── Source information ──

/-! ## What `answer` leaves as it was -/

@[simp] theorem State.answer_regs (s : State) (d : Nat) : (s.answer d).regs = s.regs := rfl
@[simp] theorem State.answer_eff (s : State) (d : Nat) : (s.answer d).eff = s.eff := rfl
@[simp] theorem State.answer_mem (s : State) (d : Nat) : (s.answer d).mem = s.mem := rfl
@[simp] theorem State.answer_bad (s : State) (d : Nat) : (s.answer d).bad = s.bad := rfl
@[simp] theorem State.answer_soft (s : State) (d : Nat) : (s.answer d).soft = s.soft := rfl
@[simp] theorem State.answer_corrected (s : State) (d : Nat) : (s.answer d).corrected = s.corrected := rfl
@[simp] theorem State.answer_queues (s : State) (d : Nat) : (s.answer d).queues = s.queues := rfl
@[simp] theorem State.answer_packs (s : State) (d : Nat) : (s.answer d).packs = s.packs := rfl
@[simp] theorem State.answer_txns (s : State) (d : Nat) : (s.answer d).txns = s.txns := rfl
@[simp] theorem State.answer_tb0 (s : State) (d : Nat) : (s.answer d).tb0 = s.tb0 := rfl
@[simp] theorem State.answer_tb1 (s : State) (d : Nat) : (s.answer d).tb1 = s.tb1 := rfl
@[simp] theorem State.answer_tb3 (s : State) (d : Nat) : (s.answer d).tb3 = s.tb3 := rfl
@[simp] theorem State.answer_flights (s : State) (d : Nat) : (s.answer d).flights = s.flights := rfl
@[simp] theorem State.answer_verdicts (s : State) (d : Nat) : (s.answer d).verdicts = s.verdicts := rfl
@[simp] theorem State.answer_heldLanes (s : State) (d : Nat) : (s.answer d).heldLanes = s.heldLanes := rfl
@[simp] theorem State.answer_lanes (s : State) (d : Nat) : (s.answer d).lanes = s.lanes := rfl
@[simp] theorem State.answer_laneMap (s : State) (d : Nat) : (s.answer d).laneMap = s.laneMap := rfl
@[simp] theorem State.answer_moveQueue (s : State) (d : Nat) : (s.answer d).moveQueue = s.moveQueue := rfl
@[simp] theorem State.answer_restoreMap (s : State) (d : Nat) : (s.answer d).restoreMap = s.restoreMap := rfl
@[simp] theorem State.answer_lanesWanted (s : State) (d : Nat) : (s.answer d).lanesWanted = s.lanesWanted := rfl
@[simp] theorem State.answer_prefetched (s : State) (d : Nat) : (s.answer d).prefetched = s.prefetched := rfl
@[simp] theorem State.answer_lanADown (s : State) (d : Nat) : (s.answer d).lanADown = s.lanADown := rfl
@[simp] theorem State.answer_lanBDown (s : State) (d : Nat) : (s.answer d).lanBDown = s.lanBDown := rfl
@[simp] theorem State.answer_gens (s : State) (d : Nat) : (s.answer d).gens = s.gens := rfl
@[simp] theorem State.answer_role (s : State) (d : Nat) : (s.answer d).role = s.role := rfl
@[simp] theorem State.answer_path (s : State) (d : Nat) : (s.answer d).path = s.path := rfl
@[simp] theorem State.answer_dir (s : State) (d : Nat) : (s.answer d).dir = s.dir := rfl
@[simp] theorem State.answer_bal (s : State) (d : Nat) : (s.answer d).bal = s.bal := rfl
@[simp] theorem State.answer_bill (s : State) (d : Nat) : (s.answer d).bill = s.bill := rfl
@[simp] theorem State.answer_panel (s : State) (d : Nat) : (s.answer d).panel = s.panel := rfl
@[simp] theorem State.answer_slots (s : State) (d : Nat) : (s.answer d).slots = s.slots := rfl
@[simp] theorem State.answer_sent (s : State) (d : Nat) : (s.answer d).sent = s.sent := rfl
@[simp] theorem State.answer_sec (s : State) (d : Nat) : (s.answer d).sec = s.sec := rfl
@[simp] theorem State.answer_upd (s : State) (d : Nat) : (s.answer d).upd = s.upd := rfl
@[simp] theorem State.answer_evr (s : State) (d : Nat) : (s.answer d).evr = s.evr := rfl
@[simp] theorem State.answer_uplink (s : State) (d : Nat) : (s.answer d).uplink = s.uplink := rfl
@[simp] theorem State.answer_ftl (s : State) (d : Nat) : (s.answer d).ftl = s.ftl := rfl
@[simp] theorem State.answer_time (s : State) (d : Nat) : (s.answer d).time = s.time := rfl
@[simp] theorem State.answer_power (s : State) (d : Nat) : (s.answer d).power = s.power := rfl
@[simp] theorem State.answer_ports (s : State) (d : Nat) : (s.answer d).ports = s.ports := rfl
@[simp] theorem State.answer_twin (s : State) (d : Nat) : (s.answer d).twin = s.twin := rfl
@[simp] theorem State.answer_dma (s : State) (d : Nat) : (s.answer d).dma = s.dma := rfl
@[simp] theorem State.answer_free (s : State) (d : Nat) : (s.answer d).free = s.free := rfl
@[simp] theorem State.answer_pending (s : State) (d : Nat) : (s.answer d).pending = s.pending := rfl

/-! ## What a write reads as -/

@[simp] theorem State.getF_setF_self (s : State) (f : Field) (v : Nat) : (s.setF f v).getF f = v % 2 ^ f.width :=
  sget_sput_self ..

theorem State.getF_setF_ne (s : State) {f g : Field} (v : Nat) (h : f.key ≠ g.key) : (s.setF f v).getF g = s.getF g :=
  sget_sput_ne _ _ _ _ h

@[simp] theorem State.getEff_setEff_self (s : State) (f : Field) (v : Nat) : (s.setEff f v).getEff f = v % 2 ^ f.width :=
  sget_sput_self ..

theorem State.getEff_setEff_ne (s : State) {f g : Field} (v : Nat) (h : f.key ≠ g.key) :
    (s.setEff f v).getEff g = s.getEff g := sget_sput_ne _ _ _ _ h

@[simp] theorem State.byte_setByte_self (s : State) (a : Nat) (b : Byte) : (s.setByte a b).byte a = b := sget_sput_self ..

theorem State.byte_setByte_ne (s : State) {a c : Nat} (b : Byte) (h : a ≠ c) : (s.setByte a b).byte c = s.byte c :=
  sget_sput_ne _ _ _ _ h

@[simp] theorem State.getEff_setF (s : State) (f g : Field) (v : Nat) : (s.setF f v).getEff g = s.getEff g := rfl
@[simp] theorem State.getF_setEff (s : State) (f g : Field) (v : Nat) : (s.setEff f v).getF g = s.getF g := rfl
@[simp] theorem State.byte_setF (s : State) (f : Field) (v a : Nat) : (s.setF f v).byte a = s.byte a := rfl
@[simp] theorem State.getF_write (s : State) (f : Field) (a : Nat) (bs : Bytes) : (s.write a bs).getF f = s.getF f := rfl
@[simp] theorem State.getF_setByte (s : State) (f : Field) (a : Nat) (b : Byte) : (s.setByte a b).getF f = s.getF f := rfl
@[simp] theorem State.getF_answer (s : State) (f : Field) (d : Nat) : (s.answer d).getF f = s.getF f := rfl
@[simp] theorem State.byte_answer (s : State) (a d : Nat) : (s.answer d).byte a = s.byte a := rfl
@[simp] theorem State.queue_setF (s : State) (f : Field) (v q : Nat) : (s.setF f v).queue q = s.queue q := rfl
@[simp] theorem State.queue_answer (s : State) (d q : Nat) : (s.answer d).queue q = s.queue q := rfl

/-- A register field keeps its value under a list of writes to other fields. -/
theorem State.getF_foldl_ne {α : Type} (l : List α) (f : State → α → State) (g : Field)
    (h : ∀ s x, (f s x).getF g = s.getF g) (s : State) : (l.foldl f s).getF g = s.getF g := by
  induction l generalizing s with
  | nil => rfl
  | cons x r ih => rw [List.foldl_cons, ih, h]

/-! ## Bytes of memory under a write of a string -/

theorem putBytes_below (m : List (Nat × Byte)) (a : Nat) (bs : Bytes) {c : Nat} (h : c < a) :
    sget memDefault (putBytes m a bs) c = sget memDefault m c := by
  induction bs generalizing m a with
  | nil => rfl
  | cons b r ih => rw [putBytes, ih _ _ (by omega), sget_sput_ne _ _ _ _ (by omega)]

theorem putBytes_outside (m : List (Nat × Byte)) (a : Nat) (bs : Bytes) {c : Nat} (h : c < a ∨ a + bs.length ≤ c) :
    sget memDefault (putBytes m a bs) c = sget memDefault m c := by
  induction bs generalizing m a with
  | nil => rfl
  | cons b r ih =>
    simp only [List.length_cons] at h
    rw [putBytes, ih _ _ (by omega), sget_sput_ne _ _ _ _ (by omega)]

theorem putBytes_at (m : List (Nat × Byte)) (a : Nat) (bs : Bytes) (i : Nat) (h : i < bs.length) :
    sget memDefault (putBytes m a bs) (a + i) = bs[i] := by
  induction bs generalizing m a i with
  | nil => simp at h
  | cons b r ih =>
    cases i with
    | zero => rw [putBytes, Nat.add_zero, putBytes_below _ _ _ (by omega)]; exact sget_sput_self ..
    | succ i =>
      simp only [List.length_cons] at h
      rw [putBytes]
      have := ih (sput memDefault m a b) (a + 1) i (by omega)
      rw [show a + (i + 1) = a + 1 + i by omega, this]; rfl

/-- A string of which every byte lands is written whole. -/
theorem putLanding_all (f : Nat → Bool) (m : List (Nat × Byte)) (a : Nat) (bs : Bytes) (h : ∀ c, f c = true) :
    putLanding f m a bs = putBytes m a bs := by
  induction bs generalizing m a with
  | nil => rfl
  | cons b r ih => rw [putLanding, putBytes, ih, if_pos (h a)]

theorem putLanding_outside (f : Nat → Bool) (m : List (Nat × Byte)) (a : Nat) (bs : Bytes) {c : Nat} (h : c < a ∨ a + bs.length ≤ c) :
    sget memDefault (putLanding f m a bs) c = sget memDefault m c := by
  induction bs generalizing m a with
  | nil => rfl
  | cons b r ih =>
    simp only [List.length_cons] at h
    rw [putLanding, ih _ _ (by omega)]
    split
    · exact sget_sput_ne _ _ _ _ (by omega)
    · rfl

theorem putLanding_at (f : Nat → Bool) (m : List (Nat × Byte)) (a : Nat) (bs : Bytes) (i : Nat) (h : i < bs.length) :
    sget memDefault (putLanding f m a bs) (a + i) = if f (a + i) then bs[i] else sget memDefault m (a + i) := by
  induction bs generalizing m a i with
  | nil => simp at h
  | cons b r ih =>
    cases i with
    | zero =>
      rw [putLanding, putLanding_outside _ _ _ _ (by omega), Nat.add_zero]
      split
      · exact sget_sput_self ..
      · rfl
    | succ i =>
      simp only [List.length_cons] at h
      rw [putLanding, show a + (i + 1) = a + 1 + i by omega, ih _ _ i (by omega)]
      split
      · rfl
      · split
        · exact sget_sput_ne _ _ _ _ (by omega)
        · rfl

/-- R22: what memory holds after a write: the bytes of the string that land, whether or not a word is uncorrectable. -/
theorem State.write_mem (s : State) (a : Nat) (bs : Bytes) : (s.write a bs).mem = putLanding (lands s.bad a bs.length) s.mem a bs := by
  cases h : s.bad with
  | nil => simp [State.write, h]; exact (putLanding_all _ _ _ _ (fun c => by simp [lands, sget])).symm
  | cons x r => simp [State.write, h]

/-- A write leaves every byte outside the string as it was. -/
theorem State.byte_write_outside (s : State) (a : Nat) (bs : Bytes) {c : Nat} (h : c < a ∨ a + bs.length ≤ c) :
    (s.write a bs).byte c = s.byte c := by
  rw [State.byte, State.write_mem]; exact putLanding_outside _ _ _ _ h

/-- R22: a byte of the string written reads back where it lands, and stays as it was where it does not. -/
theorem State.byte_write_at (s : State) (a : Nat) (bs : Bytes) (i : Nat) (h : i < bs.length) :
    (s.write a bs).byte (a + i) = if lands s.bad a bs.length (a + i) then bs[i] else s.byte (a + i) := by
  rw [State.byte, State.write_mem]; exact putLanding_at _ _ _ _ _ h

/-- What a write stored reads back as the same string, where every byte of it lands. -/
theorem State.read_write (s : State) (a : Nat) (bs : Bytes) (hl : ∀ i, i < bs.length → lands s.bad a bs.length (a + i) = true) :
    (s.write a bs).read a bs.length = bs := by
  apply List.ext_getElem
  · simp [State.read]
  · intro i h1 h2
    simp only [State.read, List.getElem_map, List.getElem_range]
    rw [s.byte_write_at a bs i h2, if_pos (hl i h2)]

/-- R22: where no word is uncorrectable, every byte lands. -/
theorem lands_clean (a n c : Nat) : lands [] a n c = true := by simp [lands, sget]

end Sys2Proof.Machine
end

───
── Source information ──

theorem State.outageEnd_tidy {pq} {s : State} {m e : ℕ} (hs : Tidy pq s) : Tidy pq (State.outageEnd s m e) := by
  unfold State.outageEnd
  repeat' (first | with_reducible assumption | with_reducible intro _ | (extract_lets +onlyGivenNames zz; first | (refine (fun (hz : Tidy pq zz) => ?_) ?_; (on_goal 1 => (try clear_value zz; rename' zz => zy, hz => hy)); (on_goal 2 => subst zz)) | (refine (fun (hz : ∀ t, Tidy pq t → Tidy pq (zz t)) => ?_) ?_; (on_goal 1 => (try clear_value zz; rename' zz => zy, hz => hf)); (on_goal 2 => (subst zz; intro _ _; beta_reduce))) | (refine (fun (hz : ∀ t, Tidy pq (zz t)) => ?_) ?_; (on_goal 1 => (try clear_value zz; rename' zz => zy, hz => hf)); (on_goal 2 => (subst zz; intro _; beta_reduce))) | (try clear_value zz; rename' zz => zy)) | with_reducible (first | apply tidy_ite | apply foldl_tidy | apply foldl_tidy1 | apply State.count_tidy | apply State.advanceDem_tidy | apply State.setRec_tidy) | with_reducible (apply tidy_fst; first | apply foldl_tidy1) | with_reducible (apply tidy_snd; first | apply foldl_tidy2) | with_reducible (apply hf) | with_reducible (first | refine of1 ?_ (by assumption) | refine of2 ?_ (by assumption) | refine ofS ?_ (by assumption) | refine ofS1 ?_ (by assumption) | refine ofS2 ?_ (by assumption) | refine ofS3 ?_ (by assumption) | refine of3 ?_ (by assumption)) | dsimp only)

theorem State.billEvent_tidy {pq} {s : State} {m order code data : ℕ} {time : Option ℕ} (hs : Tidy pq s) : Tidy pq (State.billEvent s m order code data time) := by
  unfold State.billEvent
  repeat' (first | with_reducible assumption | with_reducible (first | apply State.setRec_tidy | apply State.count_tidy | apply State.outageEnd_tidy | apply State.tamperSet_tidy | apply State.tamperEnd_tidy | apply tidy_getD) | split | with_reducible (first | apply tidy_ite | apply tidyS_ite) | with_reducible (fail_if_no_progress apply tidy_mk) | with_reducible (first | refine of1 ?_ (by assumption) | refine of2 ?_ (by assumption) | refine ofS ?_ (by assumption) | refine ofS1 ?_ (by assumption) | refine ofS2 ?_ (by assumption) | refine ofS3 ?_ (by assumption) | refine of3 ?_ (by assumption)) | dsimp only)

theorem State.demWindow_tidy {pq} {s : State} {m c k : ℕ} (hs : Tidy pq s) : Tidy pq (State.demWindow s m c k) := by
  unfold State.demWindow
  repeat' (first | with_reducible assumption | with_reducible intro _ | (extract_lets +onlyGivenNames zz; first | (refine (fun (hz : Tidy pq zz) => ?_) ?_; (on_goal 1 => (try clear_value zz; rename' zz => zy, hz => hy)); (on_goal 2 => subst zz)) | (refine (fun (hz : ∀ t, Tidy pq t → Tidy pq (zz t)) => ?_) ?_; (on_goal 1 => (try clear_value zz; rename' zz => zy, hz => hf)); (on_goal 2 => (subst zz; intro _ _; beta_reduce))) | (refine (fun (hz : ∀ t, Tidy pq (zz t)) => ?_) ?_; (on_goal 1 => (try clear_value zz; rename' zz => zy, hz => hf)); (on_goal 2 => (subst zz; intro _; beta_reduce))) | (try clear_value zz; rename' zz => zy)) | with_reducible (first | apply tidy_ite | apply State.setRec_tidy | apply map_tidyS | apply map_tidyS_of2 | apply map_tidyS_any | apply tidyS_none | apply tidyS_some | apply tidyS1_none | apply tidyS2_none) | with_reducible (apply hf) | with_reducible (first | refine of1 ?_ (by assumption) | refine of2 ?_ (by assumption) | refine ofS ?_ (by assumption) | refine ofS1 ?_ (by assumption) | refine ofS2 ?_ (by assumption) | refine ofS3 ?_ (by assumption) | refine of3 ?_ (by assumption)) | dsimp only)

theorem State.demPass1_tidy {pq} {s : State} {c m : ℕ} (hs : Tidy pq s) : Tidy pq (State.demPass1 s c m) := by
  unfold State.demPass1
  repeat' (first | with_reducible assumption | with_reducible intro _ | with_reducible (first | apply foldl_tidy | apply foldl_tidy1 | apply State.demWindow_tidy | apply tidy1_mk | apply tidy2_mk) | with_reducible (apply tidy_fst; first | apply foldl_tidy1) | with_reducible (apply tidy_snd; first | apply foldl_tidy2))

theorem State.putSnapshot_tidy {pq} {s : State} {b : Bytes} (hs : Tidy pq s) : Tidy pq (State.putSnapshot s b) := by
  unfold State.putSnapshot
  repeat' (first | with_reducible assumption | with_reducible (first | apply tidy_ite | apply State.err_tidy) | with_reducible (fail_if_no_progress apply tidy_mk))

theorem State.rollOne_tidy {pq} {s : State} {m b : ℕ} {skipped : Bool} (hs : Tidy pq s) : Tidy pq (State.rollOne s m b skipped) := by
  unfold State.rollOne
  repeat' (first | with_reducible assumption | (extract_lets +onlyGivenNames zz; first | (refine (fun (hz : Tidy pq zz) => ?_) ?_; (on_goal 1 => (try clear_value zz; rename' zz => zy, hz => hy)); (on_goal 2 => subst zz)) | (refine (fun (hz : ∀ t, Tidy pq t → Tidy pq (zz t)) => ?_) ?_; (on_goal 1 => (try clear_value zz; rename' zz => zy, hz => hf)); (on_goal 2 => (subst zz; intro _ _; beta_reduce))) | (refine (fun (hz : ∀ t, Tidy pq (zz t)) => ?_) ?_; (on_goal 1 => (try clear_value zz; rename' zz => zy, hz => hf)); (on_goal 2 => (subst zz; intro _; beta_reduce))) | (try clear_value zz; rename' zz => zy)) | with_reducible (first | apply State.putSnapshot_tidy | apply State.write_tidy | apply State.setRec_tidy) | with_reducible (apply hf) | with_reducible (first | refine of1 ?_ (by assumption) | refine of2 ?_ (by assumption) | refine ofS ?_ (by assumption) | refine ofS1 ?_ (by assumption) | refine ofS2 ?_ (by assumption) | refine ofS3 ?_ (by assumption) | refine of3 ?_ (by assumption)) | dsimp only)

───
── Source information ──

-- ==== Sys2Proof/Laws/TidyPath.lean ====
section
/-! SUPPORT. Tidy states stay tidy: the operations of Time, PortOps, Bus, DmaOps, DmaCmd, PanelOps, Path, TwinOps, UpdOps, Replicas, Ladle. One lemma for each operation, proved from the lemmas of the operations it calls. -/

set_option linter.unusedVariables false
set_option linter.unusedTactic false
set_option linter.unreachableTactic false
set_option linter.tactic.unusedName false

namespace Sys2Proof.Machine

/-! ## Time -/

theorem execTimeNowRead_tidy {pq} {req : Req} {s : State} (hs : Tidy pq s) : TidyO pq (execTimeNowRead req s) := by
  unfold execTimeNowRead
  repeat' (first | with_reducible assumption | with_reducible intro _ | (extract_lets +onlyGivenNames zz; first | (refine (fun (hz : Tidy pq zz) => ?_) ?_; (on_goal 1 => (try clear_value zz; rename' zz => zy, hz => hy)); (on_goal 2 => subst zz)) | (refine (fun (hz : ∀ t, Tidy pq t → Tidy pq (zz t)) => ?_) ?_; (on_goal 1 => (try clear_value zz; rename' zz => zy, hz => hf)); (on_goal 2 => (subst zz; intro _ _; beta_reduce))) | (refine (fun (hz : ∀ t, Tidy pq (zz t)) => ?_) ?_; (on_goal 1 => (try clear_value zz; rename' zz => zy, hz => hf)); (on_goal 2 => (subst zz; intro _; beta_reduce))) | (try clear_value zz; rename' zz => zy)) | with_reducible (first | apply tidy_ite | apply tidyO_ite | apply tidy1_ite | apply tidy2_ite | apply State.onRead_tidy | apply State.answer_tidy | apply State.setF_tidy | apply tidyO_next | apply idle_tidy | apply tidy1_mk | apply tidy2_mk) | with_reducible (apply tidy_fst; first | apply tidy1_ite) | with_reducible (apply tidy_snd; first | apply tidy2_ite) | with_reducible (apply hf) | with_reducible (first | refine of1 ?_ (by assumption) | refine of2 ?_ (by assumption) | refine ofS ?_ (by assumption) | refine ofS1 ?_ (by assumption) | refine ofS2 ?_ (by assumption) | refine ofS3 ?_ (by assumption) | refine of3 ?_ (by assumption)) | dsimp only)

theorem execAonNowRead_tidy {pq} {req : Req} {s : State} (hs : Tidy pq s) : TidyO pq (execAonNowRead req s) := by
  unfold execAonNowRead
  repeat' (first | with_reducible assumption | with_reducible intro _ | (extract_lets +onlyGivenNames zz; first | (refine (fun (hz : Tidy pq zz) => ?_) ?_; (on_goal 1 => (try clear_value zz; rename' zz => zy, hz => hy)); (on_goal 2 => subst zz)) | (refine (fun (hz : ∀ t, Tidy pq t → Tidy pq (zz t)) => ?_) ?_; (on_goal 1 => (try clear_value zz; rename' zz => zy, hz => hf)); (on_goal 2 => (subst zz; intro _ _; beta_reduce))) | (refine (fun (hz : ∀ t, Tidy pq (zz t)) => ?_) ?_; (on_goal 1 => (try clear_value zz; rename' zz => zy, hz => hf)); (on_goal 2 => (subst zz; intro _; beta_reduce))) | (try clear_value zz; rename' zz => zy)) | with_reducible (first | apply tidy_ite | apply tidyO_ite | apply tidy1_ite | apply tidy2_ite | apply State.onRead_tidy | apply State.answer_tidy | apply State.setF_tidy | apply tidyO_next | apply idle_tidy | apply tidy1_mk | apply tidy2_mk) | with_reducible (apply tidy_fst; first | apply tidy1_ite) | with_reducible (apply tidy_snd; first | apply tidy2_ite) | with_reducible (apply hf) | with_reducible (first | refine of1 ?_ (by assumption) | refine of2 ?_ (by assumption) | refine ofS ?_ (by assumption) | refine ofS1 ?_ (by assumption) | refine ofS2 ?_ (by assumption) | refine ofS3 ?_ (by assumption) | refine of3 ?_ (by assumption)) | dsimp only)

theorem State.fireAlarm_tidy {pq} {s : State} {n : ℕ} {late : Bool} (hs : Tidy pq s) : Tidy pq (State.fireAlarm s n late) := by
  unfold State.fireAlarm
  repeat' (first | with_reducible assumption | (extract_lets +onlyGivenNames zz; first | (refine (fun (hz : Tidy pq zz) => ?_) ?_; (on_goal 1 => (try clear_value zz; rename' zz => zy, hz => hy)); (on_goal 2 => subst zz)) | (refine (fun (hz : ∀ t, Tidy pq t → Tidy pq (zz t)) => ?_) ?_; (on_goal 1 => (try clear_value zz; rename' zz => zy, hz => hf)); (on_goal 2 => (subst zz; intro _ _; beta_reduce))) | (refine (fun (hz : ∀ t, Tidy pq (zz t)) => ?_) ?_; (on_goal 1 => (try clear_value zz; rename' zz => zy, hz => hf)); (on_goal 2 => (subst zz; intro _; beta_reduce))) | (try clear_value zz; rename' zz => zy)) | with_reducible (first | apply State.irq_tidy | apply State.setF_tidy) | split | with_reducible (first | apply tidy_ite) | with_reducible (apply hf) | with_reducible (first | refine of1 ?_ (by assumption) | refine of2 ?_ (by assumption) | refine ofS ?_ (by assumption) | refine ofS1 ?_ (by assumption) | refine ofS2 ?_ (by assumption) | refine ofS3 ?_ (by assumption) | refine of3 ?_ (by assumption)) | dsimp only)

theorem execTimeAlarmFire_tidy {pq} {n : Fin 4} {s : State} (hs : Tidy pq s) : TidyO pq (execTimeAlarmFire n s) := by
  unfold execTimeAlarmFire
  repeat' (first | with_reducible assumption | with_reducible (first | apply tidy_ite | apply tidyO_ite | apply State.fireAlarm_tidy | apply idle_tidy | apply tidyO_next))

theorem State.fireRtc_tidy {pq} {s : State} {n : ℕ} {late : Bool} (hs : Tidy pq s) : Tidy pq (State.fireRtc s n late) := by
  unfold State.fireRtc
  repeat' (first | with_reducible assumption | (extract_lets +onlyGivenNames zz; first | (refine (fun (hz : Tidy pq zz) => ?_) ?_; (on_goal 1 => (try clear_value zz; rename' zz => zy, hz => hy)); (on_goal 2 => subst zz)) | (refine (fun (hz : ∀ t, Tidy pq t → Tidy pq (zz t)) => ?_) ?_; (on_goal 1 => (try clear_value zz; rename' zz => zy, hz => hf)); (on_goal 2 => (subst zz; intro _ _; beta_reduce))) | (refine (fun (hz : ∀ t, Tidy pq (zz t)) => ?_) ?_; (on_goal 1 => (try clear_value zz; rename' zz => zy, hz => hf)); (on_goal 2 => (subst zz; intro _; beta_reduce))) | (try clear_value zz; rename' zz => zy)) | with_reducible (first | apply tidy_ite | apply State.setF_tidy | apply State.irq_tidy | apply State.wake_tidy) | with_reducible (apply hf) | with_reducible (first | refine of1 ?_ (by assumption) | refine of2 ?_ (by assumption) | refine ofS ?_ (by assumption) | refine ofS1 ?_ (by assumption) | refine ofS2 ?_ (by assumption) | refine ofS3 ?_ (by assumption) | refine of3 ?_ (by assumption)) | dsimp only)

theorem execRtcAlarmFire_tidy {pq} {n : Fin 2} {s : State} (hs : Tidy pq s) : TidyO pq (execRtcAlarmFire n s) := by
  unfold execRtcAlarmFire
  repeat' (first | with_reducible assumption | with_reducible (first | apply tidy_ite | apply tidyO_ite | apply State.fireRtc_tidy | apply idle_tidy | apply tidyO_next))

───

Task item
Check each line in the entries above for the string "Machine", then give the number of matching lines alone.

Answer to this exercise
2